What went down at CES 2023 for RoboSense?

     RoboSense, the leading LiDAR company in China based in Shenzhen, debuts at CES 2023 their first true solid-state automotive-grade LiDAR: the RS-LiDAR-E1. The next generations of the M-Series Long-Range MEMS automotive-grade LiDAR were also shown.

 

   

     The E1 packs a punch aimed at current ADAS and AV(Autonomous Vehicle) peripheral-view sensors. (Looking at you, radar). Its purpose is to replace the blind-spot radar in ADAS cars and to eliminate blind spots for AVs. It will do this by being offered at a comparable price to the radar for automakers, the price being enabled by RoboSense's all-in-house chipsets, development, and manufacturing.

     The E1 is much more than a replacement for radar, though. A blind-spot radar can reliably tell you that "there is something in your blind spot area." In contrast, the E1 will tell you exactly where the object is, the size, shape, distance, reflectivity, velocity, and whether it's a car, truck, cyclist, or pedestrian, all this at 25 times per second, out to 50m or 30m @10% reflectivity-the industry standard designation for LiDAR range. The ultra-high refresh rate and more extended range are crucial to making safe turns and corners, as demonstrated by the following video graphics:

 

     
     As displayed, the E1 at 25 Hz(Right) can sense the biker coming from the right at 8 different positions on his trajectory as he approaches the crosswalk. The 10 Hz simulation(left) only saw the biker at 3 points and nearly sent him to Jesus before stopping.

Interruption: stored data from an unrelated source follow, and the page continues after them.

-- ==== Sys2Proof/Laws/State.lean ====
section
/-! SUPPORT. The laws of the state: what each update leaves in each field, and what registers, fields and tables read after a write. -/

namespace Sys2Proof.Machine.Mod

variable (m : Mod)

/-! ## Reads after writes -/

theorem rd_wr (a b : Nat) (v : W64) : (m.wr a v).rd b = if b = a then v else m.rd b := Sparse.get_put _ _ _ _
@[simp] theorem rd_wr_same (a : Nat) (v : W64) : (m.wr a v).rd a = v := by simp [rd_wr]
theorem rd_wr_other {a b : Nat} (v : W64) (h : b ≠ a) : (m.wr a v).rd b = m.rd b := by simp [rd_wr, h]
@[simp] theorem fld_setF_same (a lo len v : Nat) (h : lo + len ≤ 64) : (m.setF a lo len v).fld a lo len = v % 2 ^ len := by simp [fld, setF, bf_setBf _ _ _ _ h]
theorem fld_setF_disjoint (a lo len v p q : Nat) (h : p + q ≤ 64) (hd : p + q ≤ lo ∨ lo + len ≤ p) : (m.setF a lo len v).fld a p q = m.fld a p q := by
  simp [fld, setF, bf_setBf_disjoint _ _ _ _ _ _ h hd]
theorem fld_setF_other {a b : Nat} (lo len v p q : Nat) (h : b ≠ a) : (m.setF a lo len v).fld b p q = m.fld b p q := by simp [fld, setF, rd_wr_other _ _ h]
theorem fld_wr_other {a b : Nat} (v : W64) (p q : Nat) (h : b ≠ a) : (m.wr a v).fld b p q = m.fld b p q := by simp [fld, rd_wr_other _ _ h]
theorem flag_wr_other {a b : Nat} (v : W64) (i : Nat) (h : b ≠ a) : (m.wr a v).flag b i = m.flag b i := by simp [flag, rd_wr_other _ _ h]
@[simp] theorem flag_setFlag_same (a i : Nat) (b : Bool) (h : i < 64) : (m.setFlag a i b).flag a i = b := by
  have e : (m.setFlag a i b).flag a i = bit (setBit (m.rd a) i b) i := by simp [flag, setFlag, setF, setBit]
  rw [e, bit_setBit _ _ _ h]
theorem flag_setFlag_other {a b : Nat} (i j : Nat) (x : Bool) (h : b ≠ a) : (m.setFlag a i x).flag b j = m.flag b j := by simp [flag, setFlag, setF, rd_wr_other _ _ h]
theorem regs_wf {m : Mod} (h : Sparse.wf regReset m.regs = true) (a : Nat) (v : W64) : Sparse.wf regReset (m.wr a v).regs = true := Sparse.wf_put h a v

theorem tile_setTile (t t' : Nat) (x : Tile) : (m.setTile t x).tile t' = if t' = t then x else m.tile t' := Sparse.get_put _ _ _ _
@[simp] theorem tile_setTile_same (t : Nat) (x : Tile) : (m.setTile t x).tile t = x := by simp [tile_setTile]
theorem buoy_setBuoy (b b' : Nat) (x : Buoy) : (m.setBuoy b x).buoy b' = if b' = b then x else m.buoy b' := Sparse.get_put _ _ _ _
@[simp] theorem buoy_setBuoy_same (b : Nat) (x : Buoy) : (m.setBuoy b x).buoy b = x := by simp [buoy_setBuoy]
theorem ringOf_setRing (r r' : Nat) (x : Ring) : (m.setRing r x).ringOf r' = if r' = r then x else m.ringOf r' := Sparse.get_put _ _ _ _
@[simp] theorem ringOf_setRing_same (r : Nat) (x : Ring) : (m.setRing r x).ringOf r = x := by simp [ringOf_setRing]
theorem stack_setStack (k k' : Nat) (x : Stack) : (m.setStack k x).stack k' = if k' = k then x else m.stack k' := Sparse.get_put _ _ _ _
@[simp] theorem stack_setStack_same (k : Nat) (x : Stack) : (m.setStack k x).stack k = x := by simp [stack_setStack]
theorem part_setPart (s s' : Nat) (x : Part) : (m.setPart s x).part s' = if s' = s then x else m.part s' := Sparse.get_put _ _ _ _
@[simp] theorem part_setPart_same (s : Nat) (x : Part) : (m.setPart s x).part s = x := by simp [part_setPart]
theorem port_setPort (j j' : Nat) (x : Port) : (m.setPort j x).port j' = if j' = j then x else m.port j' := Sparse.get_put _ _ _ _
@[simp] theorem port_setPort_same (j : Nat) (x : Port) : (m.setPort j x).port j = x := by simp [port_setPort]
theorem feed_setFeed (e e' : Nat) (x : Feed) : (m.setFeed e x).feed e' = if e' = e then x else m.feed e' := Sparse.get_put _ _ _ _
@[simp] theorem feed_setFeed_same (e : Nat) (x : Feed) : (m.setFeed e x).feed e = x := by simp [feed_setFeed]
theorem half_setHalf (i i' : Nat) (x : Half) : (m.setHalf i x).half i' = if i' = i then x else m.half i' := Sparse.get_put _ _ _ _
@[simp] theorem half_setHalf_same (i : Nat) (x : Half) : (m.setHalf i x).half i = x := by simp [half_setHalf]
theorem kdie_setKdie (d d' : Nat) (x : KDie) : (m.setKdie d x).kdie d' = if d' = d then x else m.kdie d' := Sparse.get_put _ _ _ _
@[simp] theorem kdie_setKdie_same (d : Nat) (x : KDie) : (m.setKdie d x).kdie d = x := by simp [kdie_setKdie]
theorem kslot_setKslot (s s' : Nat) (x : KSlot) : (m.setKslot s x).kslot s' = if s' = s then x else m.kslot s' := Sparse.get_put _ _ _ _
@[simp] theorem kslot_setKslot_same (s : Nat) (x : KSlot) : (m.setKslot s x).kslot s = x := by simp [kslot_setKslot]
theorem first_setFirst (k k' : Nat) (x : ErrRec) : (m.setFirst k x).first k' = if k' = k then x else m.first k' := Sparse.get_put _ _ _ _
@[simp] theorem first_setFirst_same (k : Nat) (x : ErrRec) : (m.setFirst k x).first k = x := by simp [first_setFirst]
@[simp] theorem thread_setThread_same (t th : Nat) (x : Thread) : (m.setThread t th x).thread t th = x := by simp [thread, setThread, modTile]
theorem thread_setThread (t th t' th' : Nat) (x : Thread) : (m.setThread t th x).thread t' th' = if t' = t ∧ th' = th then x else m.thread t' th' := by
  unfold thread setThread modTile
  rw [tile_setTile]
  by_cases h : t' = t
  · subst h; by_cases h2 : th' = th <;> simp [h2, Sparse.get_put]
  · simp [h]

      Also, the E1 allows the car to see fast traffic from the sides in an unprotected left turn, avoiding a fatal crash, where a blind-spot radar would be essentially blind.

     Before the M1 and E1 sensors, LiDAR was too expensive for the average consumer car because you would need 360 coverage with LiDAR, as shown in the image below. Without the E1, the car would need at least 3 M1 sensors or a combination of M1 with RS-BPearl mechanical hemispherical LiDAR, which is not automotive grade due to the internal mechanisms. Now with the E1, a seamless 360 LiDAR system will be affordable, aesthetically pleasing--if not invisible (Try to find the M1 on the 2022 Lucid Air, pictured lower in the article), and higher performance due to the 150% frame rate increase. The most exciting aspect of the E1 will be its ability to be adopted by base trim-level cars enabling Level 3 self-driving at lower speeds for all cars equipped with the E1 (A forward-looking long-range LiDAR is necessary for higher-speed L3 Self Driving).

   

     The long-range of the M1 is overkill in a 360-degree deployment for Level 3 Autonomous Driving, and the 10Hz frame rate is less ideal than the E1's 25Hz. However, that was the only automotive-grade option available at the time. Now with the E1, the full 360-degree coverage will be affordable, with options for the M1 mounted facing forward only as required for high-speed L2+/L3 autonomous driving. 360-degree LiDAR coverage is necessary because a blind spot will cause Perception Software to misjudge overtaking or overtaken vehicles to the sides of the car as two objects as they exit one LiDAR's horizontal FOV, and enter another LiDAR's view as depicted below:

     This affordable L3 solution will be possible because The E1, and LiDAR, in general, require less processing and calibration while providing a significantly more accurate scan of the environment than radar and Cameras. LiDAR's better accuracy comes from its factual data about the road detected as actual points in space (Point-Cloud), in the millions of points per second. Then through mature perception software, the objects are recognized and classified, with a velocity and a box of appropriate size, like a "hit box" to those familiar with FPS video games. Oh, and it can track hundreds of these objects all at once. This is opposed to cameras and radar working together to roughly guess where an object is, at the expense of complicated and unreliable processing by sensor fusion and inference.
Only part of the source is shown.